Telko.id – Smartfren 5G batal uji coba, seharusnya jika tidak ada pandemic covid-19, bulan April 2020 lalu, operator ini melakukannya. Rencananya, uji coba Smartfren 5G itu untuk aplikasi pada konsumen individu langsung. Beda dengan uji coba tahun lalu yang ditujukan pada industri atau pabrik.
“Kami tunggu hingga Covid-19 mereda. Soalnya, peralatan untuk uji coba juga tidak bisa masuk ke Indonesia,” kata Munir Syahda Prabowo, VP Technology Relations and Special Project Smartfren saat konferensi pers secara virtual, Rabu (17/6).
Baca juga : Smartfren Berharap BHP 5G Tidak Disamakan Dengan 2G, 3G dan 4G
Seperti diketahui, beberapa negara sudah menerapkan teknologi internet generasi kelima (5G). Bahkan, Jepang dan Tiongkok mulai mengkaji 6G. Namun, Smartfren mengatakan, ada empat tantangan dalam mengembangkan 5G di Tanah Air.
Pertama, nilai investasinya besar. Sebab, teknologi 5G tak menggantikan 4G, melainkan sebagai infastruktur pelengkap. Pemerintah pun menyarankan operator seluler untuk berbagi infrastruktur guna menekan biaya. Riset McKinsey menunjukkan, berbagi fasilitas dapat mengurangi biaya investasi 5G hingga 40%.
“Investasi memengaruhi apakah kami bisa gunakan 5G atau tidak. Kami harus cek,” ujar Munir menjelaskan.
Kedua, regulasi. Pemerintah masih mengatur frekuensi yang tepat untuk adopsi 5G di Indonesia. “Kami tunggu dulu. Sebab, tidak mudah mengalokasikan frekuensi 5G dengan yang sedang digunakan saat ini. Butuh kajian mendalam,” katanya.
Lalu, tantangan Ketiga adalah masalah infrastruktur yang kuat dan besar. Tidak seperti 4G dan 3G, teknologi 5G membutuhkan kapasitas data yang besar. Bukan hanya Base Transciever Station (BTS), tetapi juga perangkat pendukung.
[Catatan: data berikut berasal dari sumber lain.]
/-- Bytes whose content the specification does not give. -/
def openBytes (area unit n : Nat) : List (Byte × Bool) := (List.range n).map (fun i => (Config.saveByte area unit i, false))

/-- A per-lane vector of a wave record: 64 words, 0 beyond the wave's width (R404). -/
def laneVector (width : Nat) (f : Nat → Nat) : List (Byte × Bool) :=
  (List.range 64).flatMap (fun l => cleanBytes 4 (if l < width then f l else 0))

/-- Fields of a wide number: value and lowest bit. -/
def fieldsNat (l : List (Nat × Nat)) : Nat := l.foldl (fun n x => n + x.1 * 2 ^ x.2) 0

/-- What a wave waits for, as its control block names it (R404): wait, object and phase. -/
def Wait.image : Wait → Nat × Nat × Nat
  | .barrier n phase => (1, n, phase)
  | .barrierAgain n phase _ _ => (1, n, phase)
  | .cbar phase => (2, 0, phase)
  | .cbarAgain phase => (2, 0, phase)
  | .gang g => (3, g, 0)
  | _ => (0, 0, 0)

/-- The fields of loop entries from a bit position on: S and E of each (R404). -/
def loopFields (loops : Tbl LoopEntry) (lo : Nat) : List (Nat × Nat) :=
  (List.range 3).flatMap (fun i => match tget loops i with
    | some e => [(e.start % 2 ^ 32, lo + 64 * i), (e.stop % 2 ^ 32, lo + 64 * i + 32)]
    | none => [])

/-- The loop active bits. -/
def loopActive (loops : Tbl LoopEntry) : Nat :=
  (List.range 3).foldl (fun n i => match tget loops i with
    | some e => if e.active then n + 2 ^ i else n
    | none => n) 0

/-- The wave control block (R404). -/
def State.controlBlock (s : State) (w : Wave) : Nat :=
  let count := fun k => s.engCount w.uid k % 256
  let (wait, object, phase) := w.wait.image
  let f := match w.frame with
    | some f => loopFields f.entry.loops 896 ++ [(f.fpctl.toNat % 8, 869), (loopActive f.entry.loops, 864),
        ((tgetD f.entry.lc 0 0).toNat, 768), ((tgetD f.entry.lc 1 0).toNat, 800), ((tgetD f.entry.lc 2 0).toNat, 832),
        (f.offset % 2 ^ 32, 544), (f.header.toNat, 512)]
    | none => []
  fieldsNat (f ++ loopFields w.loops 256 ++
    [(w.trapinfo.toNat, 704), (w.traplanes.toNat, 640), (w.trapcause.toNat % 256, 576), (w.fpflags.toNat % 32, 491),
     (w.fpctl.toNat % 8, 488), (count 4, 480), (count 3, 472), (count 2, 464), (count 1, 456), (count 0, 448),
     (loopActive w.loops, 224), ((tgetD w.lc 0 0).toNat, 128), ((tgetD w.lc 1 0).toNat, 160), ((tgetD w.lc 2 0).toNat, 192),
     (phase % 2 ^ 32, 64), (if w.mode then 1 else 0, 48), (object % 16, 40), (wait, 32), (w.wtop % 2 ^ 32, 0)])

/-- A row as it is saved: one element for each lane, with its poison (R404, R417). -/
def rowBytes (width : Nat) (r : Row) : List (Byte × Bool) :=
  (List.range width).flatMap (fun l =>
    (toBytes 4 (tgetD r.elems l 0).toNat).map (fun b => (b, r.poison.getLsbD l)))

/-- A wave record (R404). -/
def State.waveRecordBytes (s : State) (w : Wave) : List (Byte × Bool) :=
  let e := w.frame.map (·.entry)
  let f0 : Nat → Nat := fun l => match w.frame with
    | some f => (tgetD f.curVpc l exited).toNat
    | none => 0
  let f1 : (RegionEntry → Nat) → Nat := fun g => match e with
    | some r => g r
    | none => 0
  let body := laneVector w.width (fun l => (w.vpcOf l).toNat) ++ laneVector w.width (fun l => tgetD w.wbase l 0) ++
    laneVector w.width (fun l => (tgetD w.draw l 0).toNat) ++ laneVector w.width (fun l => tgetD w.hbase l 0) ++
    laneVector w.width f0 ++ laneVector w.width (fun l => f1 (fun r => (tgetD r.vpc l exited).toNat)) ++
    laneVector w.width (fun l => f1 (fun r => tgetD r.wbase l 0)) ++
    laneVector w.width (fun l => f1 (fun r => (tgetD r.draw l 0).toNat)) ++
    (List.range 64).flatMap (fun k => (toBytes 8 (w.kreg k).toNat).map (fun b => (b, w.kpoison.getLsbD k))) ++
    cleanBytes 256 (s.controlBlock w) ++
    (List.range 8).flatMap (fun n => cleanBytes 8 (tgetD w.recipes n recipeI0).toNat) ++
    (List.range 32).flatMap (fun j => cleanBytes 2 (w.row (1024 + j)).tag.toNat) ++
    openBytes 10 w.uid 128 ++
    (List.range w.allot).flatMap (fun r => cleanBytes 2 (w.row r).tag.toNat) ++
    openBytes 0 w.uid (1024 - 2 * w.allot) ++
    (List.range w.allot).flatMap (fun r => rowBytes w.width (w.row r)) ++
    (List.range 32).flatMap (fun j => rowBytes w.width (w.row (1024 + j)))
  body ++ openBytes 1 w.uid (recordSize w.allot w.width - body.length)

/-- The mask of the waves that have arrived at a barrier, from each wave's bit. -/
def arrivedMask (bitOf : Nat → Option Nat) (b : Barrier) : Nat :=
  (dedup (b.arrived.filterMap bitOf)).foldl (fun n i => n + 2 ^ i) 0

/-- A named barrier as it is saved (R404). -/
def State.barrierImage (s : State) (b : Barrier) : Nat :=
  fieldsNat [(b.phase.toNat, 0), (b.expected % 128, 32), (if b.filling then 1 else 0, 39),
    (arrivedMask (fun u => (s.wave? u).map (·.idx)) b % 2 ^ 64, 64)]

/-- The cluster barrier as it is saved: bit 64r + w for wave w of the team of rank r (R404). -/
def State.clusterBarrierImage (s : State) (b : Barrier) : Nat :=
  fieldsNat [(b.phase.toNat, 0), (b.expected % 512, 32), (if b.filling then 1 else 0, 41),
    (arrivedMask (fun u => match s.wave? u with
      | some w => (s.team? w.team).map (fun t => 64 * t.rank + w.idx)
      | none => none) b % 2 ^ 256, 256)]

/-- A ring as it is saved (R404). -/
def ringImage (r : Ring) : Nat :=
  fieldsNat ([(r.base % 2 ^ 32, 0), (r.sizeLog % 32 + r.countLog % 8 * 256, 32), (r.acq.toNat, 64), (r.pub.toNat, 96),
    (r.get.toNat, 128), (r.rel.toNat, 160), (if r.init then 1 else 0, 384)] ++
    (List.range 64).map (fun i => (tgetD r.slots i 0 % 8, 192 + 3 * i)))

/-- The fragment records of a unit (R404): arrivals, reuse latches and ungranted reservation entries. -/
def State.unitFrags (s : State) (g : Grp) : Nat :=
  let n := (tvals g.gangs).foldl (fun n x => n + x.latch.length + x.reuse.length) 0 +
    ((tvals s.resv).filter (fun r => !r.granted && (match s.team? r.team with
      | some t => t.grp == g.uid
      | none => false))).length
  Nat.min n maxFrags
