-- ==== Sys2Proof/Machine/Dispatch.lean ====
section
/-!
DEFINITION. One arm for each row of spec/opcode_table.json: the meaning of every instruction and of every step of the device.
-/

namespace Sys2Proof.Machine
Oleh karena itu, butuh kolaborasi antarperusahaan telekomunikasi dalam penyediaan infrastruktur.
Terakhir, penyesuaian produk layanan. Jenis produk dan harga untuk pelanggan perorangan harus disesuaikan. Ia mencontohkan, saat ini kuota data seluler yang dijual di kisaran 60 GB. Saat 5G diterapkan, kuota data yang dijual minimal 100 GB.
Namun, Munir tetap menyakini, walaupun terdapat empat tantangan, industri telekomunikasi Indonesia tetap akan mendapat manfaat besar jika menerapkan 5G.
Sebab, teknologi ini membuat proses digitalisasi menjadi lebih cepat. Namun, perusahaan memang harus cermat berhitung dalam menjual layanan berbasis 5G.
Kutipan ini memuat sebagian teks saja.